Militia Ordinance
- Parliament of England
- Long title: An Ordinance of the Lords and Commons in Parliament for the safety and defence of the Kingdom of England and Dominion of Wales
- Citation: [L.J., iv., 625.]
- Introduced by: Sir Arthur Haselrige
- Territorial extent: Kingdom of England

Dates
- Royal assent: Withheld
- Commencement: 15 March 1642

Status: Revoked

= Militia Ordinance =

17th Century English legislation

The Militia Ordinance was passed by the Parliament of England on 15 March 1642. By claiming the right to appoint military commanders without the king's approval, it was a significant step in events leading to the outbreak of the First English Civil War in August.

The 1641 Irish Rebellion meant there was widespread support in England for raising military forces to suppress it.

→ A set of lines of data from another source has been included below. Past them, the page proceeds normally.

theorem engLoad_timeout (hddr : s.ddrReady = false) :
    Ends (.engLoad p) 0x2103 p s ⟨stTimeout, 0, []⟩ fun u => OnlyChanges [] (s.afterTake p) u := by
  refine ht.ends_unchanged (exec_engLoad p s) (if_pos hlen) (decide_eq_true htgt) ?_
  dsimp only
  rw [State.overcast_afterTake, State.eng_afterTake, if_neg (by simp [hcast, hopen]), State.afterTake_vec, himg]
  dsimp only
  rw [State.afterTake_ddrReady, if_pos (by simp [hddr])]
  rfl

/-- The image reaches the engine's instruction memory, where an armed injection may fall on its first word. -/
theorem engLoad_ends {u : State} {P : State → Prop} (hddr : s.ddrReady = true)
    (hu : ((s.afterTake p).setEng p.target.toNat { s.eng p.target.toNat with
      imem := imemOf img, kernel := some (p.w 0 % 65536), loadLost := false, imemBad := [] }).injectEng 6 p.target.toNat 0 = u)
    (hP : P u) : Ends (.engLoad p) 0x2103 p s ⟨stDone, 0, []⟩ P := by
  refine ht.ends_of_checks (exec_engLoad p s) (if_pos hlen) (decide_eq_true htgt) ?_ hP
  dsimp only
  rw [State.overcast_afterTake, State.eng_afterTake, if_neg (by simp [hcast, hopen]), State.afterTake_vec, himg]
  dsimp only
  rw [State.afterTake_ddrReady, if_neg (by simp [hddr]), hu]
  rfl

theorem engLoad_loads (hddr : s.ddrReady = true) (hinj : s.injection 6 = none) :
    Ends (.engLoad p) 0x2103 p s ⟨stDone, 0, []⟩ fun u =>
      u.eng p.target.toNat = { s.eng p.target.toNat with
        imem := imemOf img, kernel := some (p.w 0 % 65536), loadLost := false, imemBad := [] } ∧
      (∀ k < 96, k ≠ p.target.toNat → u.eng k = s.eng k) ∧ OnlyChanges [.vec] (s.afterTake p) u :=
  engLoad_ends ht hlen htgt hcast hopen himg hddr
    (State.injectEng_of_none ((State.injection_setEng ..).trans ((s.injection_afterTake p 6).trans hinj)) _ _)
    (s.setEng_only_afterTake p _ _)

theorem engLoad_injects (hddr : s.ddrReady = true) (hinj : s.injection 6 = some d) :
    Ends (.engLoad p) 0x2103 p s ⟨stDone, 0, []⟩ fun u =>
      u.eng p.target.toNat = { s.eng p.target.toNat with
        imem := sparseSet (fun _ => 0) (imemOf img) 0 (sparseGet (fun _ => 0) (imemOf img) 0 ^^^ d),
        kernel := some (p.w 0 % 65536), loadLost := false, imemBad := [] } ∧
      (∀ k < 96, k ≠ p.target.toNat → u.eng k = s.eng k) ∧ RegsKept [R.MEM_INJ] s u ∧
      OnlyChanges [.vec, .regs] (s.afterTake p) u := by
  obtain ⟨u, hu, heng, hothers, htouch⟩ := State.injectEng_setEng (imem := true) ((s.injection_afterTake p 6).trans hinj)
    p.target.toNat 0
  exact engLoad_ends ht hlen htgt hcast hopen himg hddr hu
    ⟨heng, fun k _ hk => (hothers k hk).trans (s.eng_afterTake p k), htouch.regsKept_afterTake (by simp),
      htouch.onlyChanges (by simp)⟩

end EngLoad

/-! ENG_SPARE. -/

theorem State.leaveOff_of_ne_off {e : Nat} (h : (s.eng e).st ≠ .off) : s.leaveOff e = s := by
  unfold State.leaveOff
  exact if_neg fun hoff => h hoff.1

/-- Of an engine that leaves OFF its state alone changes, and no other engine. -/
theorem State.leaveOff_spec (s : State) (e : Nat) :
    ((s.leaveOff e).eng e).spareOf = (s.eng e).spareOf ∧ (∀ k, k ≠ e → (s.leaveOff e).eng k = s.eng k) ∧
      Touches ⟨[.vec], [], []⟩ s (s.leaveOff e) := by
  unfold State.leaveOff State.spareReady
  dsimp only
  split
  · split
    · exact ⟨by simp, fun k hk => by simp [hk], s.setEng_touches ..⟩
    · split
      · split
        · exact ⟨by simp, fun k hk => by simp [hk], s.setEng_touches ..⟩
        · exact ⟨rfl, fun _ _ => rfl, .refl _ s⟩
      · exact ⟨by simp, fun k hk => by simp [hk], s.setEng_touches ..⟩
  · exact ⟨rfl, fun _ _ => rfl, .refl _ s⟩

section EngSpare
variable (ht : Taken 0x2106 p s) (hlen : p.length = 1) (htgt : p.target.toNat < 96) (hg : g = p.w 0 % 256)
include ht hlen htgt hg

theorem engSpare_badParam (hbad : 3 < g ∨ 1 < p.w 0 / 256 % 256 ∨ (p.w 0 / 256 % 256 = 1 ∧ (s.vg g).state = 0)) :
    Ends (.engSpare p) 0x2106 p s ⟨stBadParam, 0, []⟩ fun u => OnlyChanges [] (s.afterTake p) u := by
  subst hg
  refine ht.ends_unchanged (exec_engSpare p s) (if_pos hlen) (decide_eq_true htgt) ?_
  dsimp only
  by_cases hrange : 3 < p.w 0 % 256 ∨ 1 < p.w 0 / 256 % 256
  · rw [if_pos hrange]
    rfl
  · obtain ⟨hon, hundefined⟩ : p.w 0 / 256 % 256 = 1 ∧ (s.vg (p.w 0 % 256)).state = 0 := by
      rw [← or_assoc] at hbad
      exact hbad.resolve_left hrange
    rw [if_neg hrange, if_pos hon, State.vg_afterTake, if_pos hundefined]
    rfl

section Designate
variable (hon : p.w 0 / 256 % 256 = 1) (hle : g ≤ 3) (hdefined : (s.vg g).state ≠ 0)
include hon hle hdefined

theorem engSpare_designates (hst : (s.eng p.target.toNat).st = .stopped) (hfree : (s.eng p.target.toNat).spareOf = none)
    (hserves : s.serves p.target.toNat = none) (hloaded : (s.eng p.target.toNat).loaded = true)
    (hkernel : (s.eng p.target.toNat).kernel = some (s.vg g).kernel) (hmode : (s.eng p.target.toNat).slab.mode = 2)
    (hready : (s.eng p.target.toNat).slab.ready = true) :
    Ends (.engSpare p) 0x2106 p s ⟨stDone, 0, []⟩ fun u =>
      u.eng p.target.toNat = { s.eng p.target.toNat with st := .spare, spareOf := some g } ∧
      (∀ k < 96, k ≠ p.target.toNat → u.eng k = s.eng k) ∧ OnlyChanges [.vec] (s.afterTake p) u := by
  subst hg
  refine ht.ends_of_checks (exec_engSpare p s) (if_pos hlen) (decide_eq_true htgt) ?_ (s.setEng_only_afterTake p _ _)
  dsimp only
  rw [if_neg (by omega), if_pos hon, State.vg_afterTake, if_neg hdefined, State.eng_afterTake, State.serves_afterTake,
    if_pos ⟨hst, hfree, by rw [hserves]; rfl, hloaded, hkernel, hmode, hready⟩]
  rfl

theorem engSpare_busy (hno : (s.eng p.target.toNat).st ≠ .stopped ∨ (s.eng p.target.toNat).spareOf ≠ none ∨
      s.serves p.target.toNat ≠ none ∨ (s.eng p.target.toNat).loaded = false ∨
      (s.eng p.target.toNat).kernel ≠ some (s.vg g).kernel ∨ (s.eng p.target.toNat).slab.mode ≠ 2 ∨
      (s.eng p.target.toNat).slab.ready = false) :
    Ends (.engSpare p) 0x2106 p s ⟨stBusy, 0, []⟩ fun u => OnlyChanges [] (s.afterTake p) u := by
  subst hg
  refine ht.ends_unchanged (exec_engSpare p s) (if_pos hlen) (decide_eq_true htgt) ?_
  dsimp only
  rw [if_neg (by omega), if_pos hon, State.vg_afterTake, if_neg hdefined, State.eng_afterTake, State.serves_afterTake, if_neg]
  · rfl
  · rintro ⟨hst, hfree, hserves, hloaded, hkernel, hmode, hready⟩
    rw [Option.isNone_iff_eq_none] at hserves
    simp [hst, hfree, hserves, hloaded, hkernel, hmode, hready] at hno

end Designate

section End
variable (hoff : p.w 0 / 256 % 256 = 0) (hle : g ≤ 3)
include hoff hle

/-- A designation ends; an engine that is OFF may leave it with that. -/
theorem engSpare_ends (hspare : (s.eng p.target.toNat).spareOf = some g)
    (hretiring : s.vec.retiring.all (fun r => r.spare != some p.target.toNat || r.tookAt.isSome) = true) {P : State → Prop}
    (hP : P (((s.afterTake p).setEng p.target.toNat { s.eng p.target.toNat with
      spareOf := none, st := if (s.eng p.target.toNat).st = .spare then .stopped else (s.eng p.target.toNat).st }).leaveOff
        p.target.toNat)) : Ends (.engSpare p) 0x2106 p s ⟨stDone, 0, []⟩ P := by
  subst hg
  refine ht.ends_of_checks (exec_engSpare p s) (if_pos hlen) (decide_eq_true htgt) ?_ hP
  dsimp only
  rw [if_neg (by omega), if_neg (by omega), State.eng_afterTake, State.afterTake_vec, if_pos ⟨hspare, hretiring⟩]
  rfl

theorem engSpare_releases (hspare : (s.eng p.target.toNat).spareOf = some g) (hst : (s.eng p.target.toNat).st ≠ .off)
    (hretiring : s.vec.retiring.all (fun r => r.spare != some p.target.toNat || r.tookAt.isSome) = true) :
    Ends (.engSpare p) 0x2106 p s ⟨stDone, 0, []⟩ fun u =>
      u.eng p.target.toNat = { s.eng p.target.toNat with
        spareOf := none, st := if (s.eng p.target.toNat).st = .spare then .stopped else (s.eng p.target.toNat).st } ∧
      (∀ k < 96, k ≠ p.target.toNat → u.eng k = s.eng k) ∧ OnlyChanges [.vec] (s.afterTake p) u := by
  refine engSpare_ends ht hlen htgt hg hoff hle hspare hretiring ?_
  rw [State.leaveOff_of_ne_off]
  · exact s.setEng_only_afterTake p _ _
  · rw [State.eng_setEng, if_pos rfl]
    dsimp only
    split
    · simp
    · exact hst

theorem engSpare_releases_off (hspare : (s.eng p.target.toNat).spareOf = some g)
    (hretiring : s.vec.retiring.all (fun r => r.spare != some p.target.toNat || r.tookAt.isSome) = true) :
    Ends (.engSpare p) 0x2106 p s ⟨stDone, 0, []⟩ fun u =>
      (u.eng p.target.toNat).spareOf = none ∧ (∀ k < 96, k ≠ p.target.toNat → u.eng k = s.eng k) ∧
      OnlyChanges [.vec] (s.afterTake p) u := by
  refine engSpare_ends ht hlen htgt hg hoff hle hspare hretiring ?_
  set y : Eng := { s.eng p.target.toNat with
    spareOf := none, st := if (s.eng p.target.toNat).st = .spare then .stopped else (s.eng p.target.toNat).st }
  obtain ⟨hnone, hothers, htouch⟩ := ((s.afterTake p).setEng p.target.toNat y).leaveOff_spec p.target.toNat
  refine ⟨?_, fun k _ hk => ?_, ((State.setEng_touches ..).trans htouch).onlyChanges (fun _ hx => hx)⟩
  · rw [hnone, State.eng_setEng, if_pos rfl]
  · rw [hothers k hk, State.eng_setEng, if_neg hk, State.eng_afterTake]

theorem engSpare_keeps (hno : (s.eng p.target.toNat).spareOf ≠ some g ∨
      s.vec.retiring.all (fun r => r.spare != some p.target.toNat || r.tookAt.isSome) = false) :
    Ends (.engSpare p) 0x2106 p s ⟨stBusy, 0, []⟩ fun u => OnlyChanges [] (s.afterTake p) u := by
  subst hg
  refine ht.ends_unchanged (exec_engSpare p s) (if_pos hlen) (decide_eq_true htgt) ?_
  dsimp only
  rw [if_neg (by omega), if_neg (by omega), State.eng_afterTake, State.afterTake_vec, if_neg]
  · rfl
  · rintro ⟨hspare, hall⟩
    exact hno.elim (fun h => h hspare) (fun h => Bool.noConfusion (hall.symm.trans h))

end End
end EngSpare

theorem engRetireCfg_writes (ht : Taken 0x2108 p s) (hlen : p.length = 1) (htgt : p.target = 0) :
    Ends (.engRetireCfg p) 0x2108 p s ⟨stDone, 0, []⟩ fun u =>
      u.rd R.VE_RETIRE_CFG = s.rwAfter R.VE_RETIRE_CFG (p.w 0) ∧ RegsKept [R.VE_RETIRE_CFG] s u ∧
      OnlyChanges [.regs] (s.afterTake p) u := by
  have htouch := (s.afterTake p).wrRw_touches (p.w 0) (fun _ => R.VE_RETIRE_CFG, 0)
  refine ht.ends_of_checks (exec_engRetireCfg p s) (if_pos hlen) (by rw [htgt]; rfl) rfl
    ⟨?_, htouch.regsKept_afterTake (by simp), htouch.onlyChanges (fun _ hx => hx)⟩
  rw [State.rd_wrRw, if_pos rfl, State.rwAfter_congr (s.rd_afterTake p _)]

/-- Settles O27, command by command; a 32-bit word that the aperture puts reads back because what is encoded decodes clean. -/
theorem kernelsApertureAndSparesServeTheEngines : Obligations.KernelsApertureAndSparesServeTheEngines := by
  unfold Obligations.KernelsApertureAndSparesServeTheEngines
  refine ⟨veDoorbellRing_raises, fun _ _ _ _ wr hlo => aperture_below hlo wr,
    fun _ _ _ _ hlo h0 h2 => aperture_read_refused hlo h0 h2,
    fun _ _ _ _ _ hlo h2 => aperture_write_refused hlo h2,
    fun _ _ _ _ _ hf hlo hhi hi hopen => aperture_reads (imem := true) hf ⟨hlo, hhi, hi⟩ hopen,
    fun _ _ _ _ _ hf hlo hi hopen => aperture_reads (imem := false) hf ⟨hlo, hi⟩ hopen,
    fun _ _ _ _ _ hlo hhi hi hopen hgood hinj =>
      aperture_replaces (imem := true) ⟨hlo, hhi, hi⟩ hopen (decodeWord_ne_bad hgood) hinj,
    fun _ _ _ _ _ _ hlo hhi hi hopen hgood hinj =>
      aperture_injects (imem := true) ⟨hlo, hhi, hi⟩ hopen (decodeWord_ne_bad hgood) hinj,
    fun _ _ _ _ _ hlo hhi hi hopen hbad hinj =>
      aperture_keeps_bad (imem := true) ⟨hlo, hhi, hi⟩ hopen (decodeWord_eq_bad hbad) hinj,
    fun _ _ _ _ _ hlo hi hopen hgood hinj =>
      aperture_replaces (imem := false) ⟨hlo, hi⟩ hopen (decodeWord_ne_bad hgood) hinj,
    fun _ _ _ _ _ _ hlo hi hopen hgood hinj =>
      aperture_injects (imem := false) ⟨hlo, hi⟩ hopen (decodeWord_ne_bad hgood) hinj,
    fun _ _ _ _ _ hlo hi hopen hbad hinj =>
      aperture_keeps_bad (imem := false) ⟨hlo, hi⟩ hopen (decodeWord_eq_bad hbad) hinj,
    fun _ _ _ _ hf hlo hclosed => aperture_closed_reads hf hlo hclosed,
    fun _ _ _ _ hlo hclosed => aperture_closed_writes hlo hclosed,
    ?_, ?_, ?_, ?_, ?_, ?_, ?_, ?_, ?_, ?_, ?_, ?_, ?_, ?_, ?_, ?_, ?_, ?_, ?_⟩
  case refine_1 => exact fun _ _ _ _ ht hh hlen hpos hmax => kernelLoad_loads ht hh hlen hpos hmax
  case refine_2 => exact fun _ _ _ _ ht _ hlen hpos hmax => kernelLoad_busy ht hlen hpos hmax
  case refine_3 => exact fun _ _ _ _ ht _ hlen hpos hmax => kernelLoad_badParam ht hlen hpos hmax
  case refine_4 => exact fun _ _ _ _ ht _ hlen hpos hmax => kernelLoad_timeout ht hlen hpos hmax
  case refine_5 => exact fun _ _ _ ht hlen => kernelFree_frees ht hlen
  case refine_6 => exact fun _ _ _ _ ht hlen => kernelFree_busy ht hlen
  case refine_7 => exact fun _ _ ht hlen => kernelFree_badTarget ht hlen
  case refine_8 => exact fun _ _ _ ht hlen htgt hcast hopen => engLoad_loads ht hlen htgt hcast hopen
  case refine_9 => exact fun _ _ _ _ ht hlen htgt hcast hopen => engLoad_injects ht hlen htgt hcast hopen
  case refine_10 => exact fun _ _ ht hlen htgt => engLoad_busy ht hlen htgt
  case refine_11 => exact fun _ _ ht hlen htgt hcast hopen => engLoad_badParam ht hlen htgt hcast hopen
  case refine_12 => exact fun _ _ _ ht hlen htgt hcast hopen => engLoad_timeout ht hlen htgt hcast hopen
  case refine_13 => exact fun _ _ _ ht hlen htgt hg hon hle hdefined => engSpare_designates ht hlen htgt hg hon hle hdefined
  case refine_14 => exact fun _ _ _ ht hlen htgt hg hon hle hdefined => engSpare_busy ht hlen htgt hg hon hle hdefined
  case refine_15 => exact fun _ _ _ ht hlen htgt hg => engSpare_badParam ht hlen htgt hg
  case refine_16 =>
    exact fun _ _ _ ht hlen htgt hg hoff hle hspare => engSpare_releases ht hlen htgt hg hoff hle hspare
  case refine_17 =>
    exact fun _ _ _ ht hlen htgt hg hoff hle hspare _ => engSpare_releases_off ht hlen htgt hg hoff hle hspare
  case refine_18 => exact fun _ _ _ ht hlen htgt hg hoff hle => engSpare_keeps ht hlen htgt hg hoff hle
  case refine_19 => exact fun _ _ ht hlen htgt => engRetireCfg_writes ht hlen htgt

However, as relations between Charles I and Parliament deteriorated, neither side trusted the other, fearing such an army might be used against them.

The only permanent military force available were the trained bands, or county militia, controlled by lord lieutenants, who in turn were appointed by the king. In December 1641, Sir Arthur Haselrige introduced a militia bill giving Parliament the right to nominate its commanders, not Charles, which was passed by the House of Commons.

After failing to arrest the Five Members on 5 January, 1642, Charles left London, and headed north to York; over the next few weeks, many Royalist members of the Commons and House of Lords joined him. The result was a Parliamentary majority in the Lords, who approved the bill on 5 March 1642, while confirming doing so was not a violation of the Oath of Allegiance.

The bill was returned to the Commons for approval the same day, then passed to Charles for his royal assent, required for it to become a legally binding act of Parliament. When he refused, Parliament declared on 15 March 1642 "the People are bound by the Ordinance for the Militia, though it has not received the Royal Assent".

Charles responded to this unprecedented assertion of parliamentary sovereignty by issuing Commissions of Array, although these were statements of intent, with little practical impact on the raising of armies. Parliament continued to pass and enforce ordinances throughout the 1640s, most of which were declared void after the 1660 Restoration; an exception was the 1643 excise duty.